AIM OF THE TASK:
Could you copy out every line of the data where the word "gives" occurs?

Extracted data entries
- - -

-- ==== Sys2Proof/Syntax.lean ====
section
/-! DEFINITION. The commands of the YL6480: one constructor for each row of spec/opcode_table.json, and the plain data that the
operands are made of.  A command is a message, a register write, a pin event, or an internal event of the part that the
table lists as one indivisible step. -/

namespace Sys2Proof

/-- A Crook transport (R44): a management Ethernet port, I3C, or the mailbox of the PF of an upstream port. -/
inductive Transport where
  | udp (port : Nat)
  | i3c
  | mbx (port : Nat)
deriving DecidableEq, Repr

/-- A Crook message without its OPCODE field, which the command gives (R47, R48). `flags` is the byte at offset 12,
`reserved` the three bytes at offset 13.  `dest` is where it was sent: the UDP port number, or the I3C target address; `mctp` holds the message type and
the vendor ID of its MCTP header over I3C (R44, R84).  A mailbox has neither. -/
structure CrookMsg where
  verMajor : Nat
  verMinor : Nat
  session : Nat
  sequence : Nat
  length : Nat
  status : Nat
  flags : Nat
  reserved : Nat
  body : List Byte
  tag : List Byte
  dest : Nat := 0
  mctp : Nat × Nat := (0x7E, 0x1D7E)
deriving DecidableEq, Repr

/-- A PCI function of the Tenant Function Block: the PF of a port, or VF i (from 1) of that PF (R361). -/
inductive Func where
  | pf (port : Nat)
  | vf (port : Nat) (i : Nat)
deriving DecidableEq, Repr

/-- What executes engine instructions: one of the 512 engine threads, or a Croft core (R325, R358). -/
inductive ExecUnit where
  | thread (n : Nat)
  | croft (core : Nat)
deriving DecidableEq, Repr

/-- One failure that a self-test found (R104, R461): the test number, the element as R445 encodes it, whether what failed is the
graver of the test's two parts (of a cluster its memory or mover, of ST03 the MRAM, of ST13 the governor and not the sensor numbered by
`address`), the step, the address and the difference seen. -/
structure TestFail where
  test : Nat
  element : Nat
  shared : Bool
  step : Nat
  address : Nat
  diff : Nat
deriving DecidableEq, Repr

/-- A PCIe or CXL partner's request to this device's transmitter on a port lane (R121): a preset, or the coefficients c−1, c0 and c+1. -/
structure EqRequest where
  lane : Nat
  preset : Option Nat
  coeffs : Nat × Nat × Nat
deriving DecidableEq, Repr

/-- A PCIe or CXL partner enters Recovery.Equalization (R121, R124): the port, and what the partner asks of this device's transmitter. -/
structure PartnerEq where
  port : Nat
  requests : List EqRequest
deriving DecidableEq, Repr

/-- A partner's Lane Margining command (R138): its kind and its payload. -/
structure MarginCommand where
  kind : Nat
  payload : Nat
deriving DecidableEq, Repr

/-- What the board gives a boot: STRAP[7:0] (R84), and the lane reference groups whose clock carries spread spectrum (R83). -/
structure Board where
  straps : BitVec 8
  spread : List Nat
deriving DecidableEq, Repr

/-- What a reference group's detector measures (R83, R119): the count of the last window, and whether the clock carries spread spectrum. -/
structure RefMeasure where
  count : Nat
  spread : Bool
deriving DecidableEq, Repr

- - -

RESPONSE BELOW:
/-- A Crook message without its OPCODE field, which the command gives (R47, R48). `flags` is the byte at offset 12,
/-- What the board gives a boot: STRAP[7:0] (R84), and the lane reference groups whose clock carries spread spectrum (R83). -/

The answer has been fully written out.